Driver mutations are DNA changes that ‘drive’ cells down the path towards cancer. Depending on the type of cancer, anywhere from one to ten driver mutations are required for cancer to develop**.

Most large-scale genomic studies of cancer to date have focused on detecting driver mutations in protein-coding genes. As these coding sequences represent less than two per cent of the human genome, investigations into the remaining 98 per cent of the ‘non-coding’ genome*** have taken place in recent years. In 2013, driver mutations were discovered in the non-coding TERT gene across many cancer types, raising the possibility that there may be numerous non-coding driver mutations in the ‘dark matter’ of the genome.

This study is the most comprehensive evaluation of the extent of non-coding driver mutations in cancer to date, in terms of the number of methods employed, number of samples analysed, and the number of cancer, genome region and mutation types studied. Overall, 2,600 genomes of 38 different tumour types were analysed.

The team identified a number of new non-coding cancer-driving mutations, such as non-coding mutations in the 5’ untranslated region of the TP53 gene, which are associated with this gene being less strongly expressed, or ‘turned off’.

The results concluded, however, that mutations in the regulatory sequences surrounding cancer genes are relatively rare. Excluding mutations in the TERT gene, the number of non-coding driver mutations identified equated to around one (or fewer) in every 100 tumours. In comparison, protein-coding regions often harbour several driver mutations per tumour. Some non-coding drivers identified in previous studies were found to be the result of less accurate methodologies or the result of previously uncharacterised hyper-mutation processes.

“The fact that our results contrast so strongly with other studies is largely down to how rigorous our analysis has been. Despite using numerous methods, the largest dataset currently available and surveying a wide range of non-coding regions of the genome, we found very few genuine driver mutations outside protein-coding genes.”

Dr Federico Abascal of the Wellcome Sanger Institute

“The non-coding driver mutations we identified, such as in the TP53 gene, add to the short list of non-coding driver mutations that already includes TERT, FOXA1 and a few other genes. By rigorously analysing the mechanisms that contribute to increased mutation rates, we were not only able to find new drivers but also raise doubts about previously reported ones that are affected by local mutational processes and artefacts uncovered in our study. We hope that our analysis will serve as the basis for future cancer genome studies.”

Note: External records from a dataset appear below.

-- ==== Sys2Proof/Machine/FamGrant.lean ====
section
/-! DEFINITION. The commands of the grant engine (chapter 4). -/

namespace Sys2Proof.Machine

/-- The contexts of a channel that are served (R105): ADMIN 1 and the ONU OPERATING, ascending. -/
def State.servedCtx (s : State) (p c : Nat) : List Nat :=
  (s.records 0x5200).filter (fun r =>
    s.rnat Ctx.PORT r == p && s.rnat Ctx.CHANNEL r == c && s.rflag Ctx.ADMIN r &&
    (match s.onuBy p c (s.rnat Ctx.ONU_ID r) with
     | some o => s.rnat Onu.STATE o == onuOperating
     | none => false))

/-- Demand of a context at the close of map k (R107, R108), after `hinted` words in tier 0, which the cap of R112 leaves out.
Log: 34 DEDUCED. -/
def State.demand (s : State) (i : CtxIn) (p k hinted : Nat) : Nat :=
  let x := s.ctxX i.rcd
  if i.report then
    match x.report with
    | none => 0
    | some (r, j) =>
      r - ((x.grants.filter (fun g => decide (j < g.1) && decide (g.1 < k) && !g.2.2)).map (fun g => g.2.1)).sum
  else
    match x.usage with
    | none => s.nat GrCfg.TM_MIN_WORDS p
    | some (w, idle) => if idle < 2 then min (2 * w) (i.capTotal k - hinted) else w - idle

/-- A context as the computation of a map reads it, its demand not yet taken. -/
def State.ctxIn (s : State) (r : Nat) : CtxIn :=
    { rcd := r, onu := s.rnat Ctx.ONU_ID r, alloc := s.rnat Ctx.ALLOC_ID r, cls := s.rnat Ctx.CLASS r,
      fixed := s.rnat Ctx.FIXED_KBPS r, assured := s.rnat Ctx.ASSURED_KBPS r, maxk := s.rnat Ctx.MAX_KBPS r,
      prio := s.rnat Ctx.PRIORITY r, weight := s.rnat Ctx.WEIGHT r, si := s.rnat Ctx.SI_FRAMES r,
      report := s.rnat Ctx.REPORT_MODE r == 0, last := s.rnat Ctx.LAST_GRANT_MAP r }

/-- An ONU is warm at a rate at the close; the standby takes it from the active (R22, R123). -/
def State.warmAtClose (s : State) (p r rate : Nat) : Bool :=
  if s.standby p then (s.warmPeer.getD r 0).testBit rate else s.warm r rate

/-- Rate and profile of an ONU at the close (R22, R79): the rate last posted, cold unless warm at it.
Log: 37 DEDUCED. -/
def State.onuIn (s : State) (p c : Nat) (onu : Nat) : Nat × Bool :=
  match s.onuBy p c onu with
  | some r =>
    let rate := (s.grantCh p c).rates.getD r (discRate c)
    (rate, !s.warmAtClose p r rate)
  | none => (discRate c, true)

/-- Requests for probes of FAST records that wait at the grant engine. -/
def State.fastQueued (s : State) (p c : Nat) : List Req :=
  (s.grantCh p c).reqs.filter (fun q => q.kind == .probe && s.rnat Onu.STATE q.rcd == onuFast)

/-- Presence probes of the FAST records to ask for map k (R90): first probes ascending, then retries, FAST_PER_FRAME in all with
those that still wait.
Log: 168 DESIGN CHOICE. -/
def State.fastProbes (s : State) (p c k : Nat) : List Req :=
  if s.actLive p c = false then []
  else
    let queued := s.fastQueued p c
    let l := (s.onusOf p c).filter (fun r =>
      s.rnat Onu.STATE r == onuFast && (s.onuX r).awaiting.isEmpty && !queued.any (fun q => q.rcd == r) &&
      decide ((s.onuX r).fastTries < s.nat ActCfg.FAST_TRIES p))
    let first := l.filter (fun r => (s.onuX r).fastTries == 0)
    let again := l.filter (fun r => (s.onuX r).fastTries != 0 &&
      (match (s.onuX r).probeMap with | some j => decide (j + 2 ≤ k) | none => true))
    ((first ++ again).take (s.nat ActCfg.FAST_PER_FRAME p - queued.length)).map (fun r =>
      { kind := .probe, rcd := r, onu := s.rnat Onu.ONU_ID r, rate := discRate c })

/-- The activation engine asks for the probes of a channel's FAST records before map k closes (R90, R123). -/
def State.askFast (s : State) (p c k : Nat) : State :=
  (s.fastProbes p c k).foldl (fun s q =>
    (s.updGrant p c (fun g => { g with reqs := g.reqs ++ [q] })).mirrorPost p (.post p c (.request q))) s

/-- A PLOAM slot is due to an OPERATING ONU (R117). -/
def State.ploamDue (s : State) (p r k : Nat) : Bool :=
  let n := s.nat GrCfg.PLOAM_FRAMES p
  s.rnat Onu.STATE r == onuOperating &&
    ((s.onuX r).ploamWaiting || (n != 0 && decide (n ≤ k - (s.onuX r).lastPloamMap)))

/-- Burst start of a placed burst in ps (R101), with the guard time of its map. -/
def State.burstStart (s : State) (p c k guardNs : Nat) (b : MapBurst) : Nat :=
  s.spanStart p k + unitPs c (b.slot + overheadUnits c b.rate b.cold guardNs) -
    bitsPs b.rate (preambleBits b.rate b.cold + 64)

/-- Tier 0 requests in order (R116): those granted and those that stay queued. -/
def tier0 (k : Nat) : List Req → MapW → List Req × List Req × MapW
  | [], m => ([], [], m)
  | q :: t, m =>
    if k < q.notBefore ∨ q.kind = .ranging ∨ (m.burst? q.onu).isSome then
      let (g, l, m) := tier0 k t m
      (g, q :: l, m)
    else
      let (ok, m) := m.addPloam q.onu q.rate true
      let (g, l, m) := tier0 k t m
      if ok then (q :: g, l, m) else (g, q :: l, m)

/-- What the computation of one map gives beside the map. -/
structure Closing where
  plan : WinPlan := {}
  granted : List Req := []
  left : List Req := []
  ploams : List Nat := []
  ctxs : List CtxIn := []
  m : MapW := {}
  deriving DecidableEq, Repr

/-- Requests that this map does not serve: of records in `skip`, of frozen records (R69), and probes of FAST records above
FAST_PER_FRAME (R90).
Log: 36 DEDUCED. -/
def State.heldReqs (s : State) (p c : Nat) (skip : List Nat) : List Req :=
  let more := (s.fastQueued p c).drop (s.nat ActCfg.FAST_PER_FRAME p)
  (s.grantCh p c).reqs.filter (fun q =>
    skip.contains q.rcd || more.contains q || ((s.onuX q.rcd).frozen && !s.standby p))

/-- The hints of a map in their order (R110), each to its context's structure: the ONUs and times of those that gave words, and the map. -/
def MapW.hints (m : MapW) (o : OnuIn) (maxWords t0 : Nat) (ctxs : List CtxIn) (hs : List Hint) : List (Nat × Nat) × MapW :=
  hs.foldl (fun (x : List (Nat × Nat) × MapW) h =>
    let missed (m : MapW) : List (Nat × Nat) × MapW := (x.1, { m with hintsMissed := m.hintsMissed + 1 })
    match ctxs.find? (fun i => i.rcd == h.ctx) with
    | none => missed x.2
    | some i =>
      let m := (x.2.give i (o i.onu).1 (o i.onu).2 (min (ceilDiv h.bytes 4) maxWords) 0).2
      let mark (a : Alloc) : Alloc := if a.ctx = some i.rcd then { a with hint := true } else a
      match m.burst? i.onu with
      | some b =>
        if b.structs.any (fun a => a.ctx == some i.rcd) then
          (x.1 ++ [(i.onu, h.tau - t0)],
           { m.putB { b with structs := b.structs.map mark,
                             tau := some (min (b.tau.getD (h.tau - t0)) (h.tau - t0)) } with
             hintCtx := i.rcd :: m.hintCtx })
        else missed m
      | none => missed m) ([], m)

/-- compute_map of R114 for one channel; the requests of the records in `skip` are left out. An ONU with a granted request has no
other structure in the map (R116), though its contexts go on accruing (R106).
Log: 35 DEDUCED. -/
def State.computeMap (s : State) (p c k : Nat) (skip : List Nat) : Closing :=
  let g := s.grantCh p c
  let held := s.heldReqs p c skip
  let plan := planWindows c k g.carried ((s.actCh p c).qwDue) (10 * s.nat ActCfg.DISC_DIFF_KM p +
    s.nat ActCfg.RAND_DELAY_US p + 2) (s.nat ActCfg.RANGE_PER_FRAME p) (g.reqs.filter (fun q => !held.contains q))
  let m : MapW :=
    { c := c, k := k, guardNs := s.nat Pon.GUARD_NS p c,
      quantum := if c = 0 then s.nat GrCfg.QUANTUM_WORDS_C0 p else s.nat GrCfg.QUANTUM_WORDS_C1 p,
      base := (plan.wins.map (Win.inSpan c)).sum, wins := plan.wins, p3 := g.p3, p4 := g.p4 }
  let (granted, _, m) := tier0 k plan.reqs m
  let asked := granted.map (fun q => q.onu)
  let o := s.onuIn p c
  let (ploams, m) := ((s.onusOf p c).filter (fun r => s.ploamDue p r k && !asked.contains (s.rnat Onu.ONU_ID r))).foldl
    (fun (x : List Nat × MapW) r =>
      let id := s.rnat Onu.ONU_ID r
      let (ok, m) := x.2.addPloam id (o id).1 (o id).2
      (if ok then r :: x.1 else x.1, m)) ([], m)
  let ctxs := (s.servedCtx p c).map s.ctxIn
  let free (i : CtxIn) : Bool := !asked.contains i.onu
  let hs := sortBy (fun h : Hint => h.tau)
    (sortBy (fun h : Hint => h.ctx) ((g.hints.filter (fun e => e.1 == k)).map (fun e => e.2)))
  let (taus, m) := m.hints o (s.nat GrCfg.HINT_MAX_WORDS p) (s.spanStart p k) (ctxs.filter free) hs
  let hinted (i : CtxIn) : Nat := m.words i.rcd (fun t => t == 0)
  let ctxs := ctxs.map (fun i => { i with demand := s.demand i p k (hinted i) })
  let m := ctxs.foldl (fun (m : MapW) i =>
    { m with fixedAcc := m.fixedAcc.ins i.rcd (min (s.rnat Ctx.FIXED_ACC i.rcd + i.fixed) (2 * i.si * i.fixed)),
             assuredAcc := m.assuredAcc.ins i.rcd (min (s.rnat Ctx.ASSURED_ACC i.rcd + i.assured) (2 * i.si * i.assured)),
             want := m.want.ins i.rcd (i.demand - m.words i.rcd (fun t => t == 0)) }) m
  let m := ((m.tiers o (ctxs.filter free)).placeHints (s.nat GrCfg.HINT_TOL_NS p * 1000) taus).finish
  let stands (onu : Nat) : Bool := (m.burst? onu).isSome
  let granted := granted.filter (fun q => stands q.onu)
  { plan := plan, granted := granted,
    left := ((granted ++ plan.ranging).foldl List.erase g.reqs).map (fun q =>
      if plan.reqs.contains { q with displaced := true } then { q with displaced := true } else q),
    ploams := ploams.filter (fun r => stands (s.rnat Onu.ONU_ID r)), ctxs := ctxs, m := m }

/-- A LOST record's probe would start at or after the timeout (R87).
Log: 36 DEDUCED. -/
def State.probeTooLate (s : State) (p c k : Nat) (m : MapW) (q : Req) : Bool :=
  s.rnat Onu.STATE q.rcd == onuLost &&
    (match m.burst? q.onu with
     | some b => decide (((s.onuX q.rcd).since + s.nat ActCfg.LOST_TIMEOUT_S p * secNs) * 1000 ≤ s.burstStart p c k m.guardNs b)
     | none => false)

/-- The objects of one direction pair, c0 or c1. -/
def byCh (c : Nat) (a b : Obj) : Obj := if c = 0 then a else b

/-- Contexts after a close: demand, accumulators and what a grant records (R106, Table 4-8). -/
def State.commitCtx (s : State) (k : Nat) (m : MapW) (i : CtxIn) : State :=
  let r := i.rcd
  let s := s.rput Ctx.DEMAND_WORDS r i.demand
  let s := s.rput Ctx.FIXED_ACC r (m.fixedAcc.getD r 0 : Nat)
  let s := s.rput Ctx.ASSURED_ACC r (m.assuredAcc.getD r 0 : Nat)
  let s := s.rbumpBy Ctx.HINTS r (m.hintCtx.filter (fun h => h == r)).length
  match (m.bursts.flatMap (fun b => b.structs)).find? (fun a => a.ctx == some r) with
  | none => s
  | some a =>
    let s := s.rput Ctx.LAST_GRANT_MAP r k
    let s := (s.rbumpBy Ctx.GRANTED_WORDS r a.words).rbump Ctx.GRANTS r
    s.updCtx r (fun x => { x with grants := (k, a.words, false) :: x.grants, usage := none })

Dr Gad Getz of the Broad Institute and MGH

This unexpected result has important implications for the treatment of cancer. While technological advancements and larger cohorts will undoubtedly lead to the discovery of more non-coding driver mutations, it is unlikely that the ratio of coding to non-coding drivers will change significantly. This implies that efforts to develop new cancer treatments should primarily focus on protein-coding genes.

“Overall, our study suggests that while increasingly large datasets will continue to yield new coding and non-coding driver mutations, the vast majority of cancer drivers occur in the two per cent of the genome that codes for proteins. To us, this was an unexpected and important result. For cancer patients, this means that the vast majority of clinically-relevant mutations in a cancer are likely to be found in protein-coding sequences, which will simplify efforts for the clinical use of genome sequencing in cancer.”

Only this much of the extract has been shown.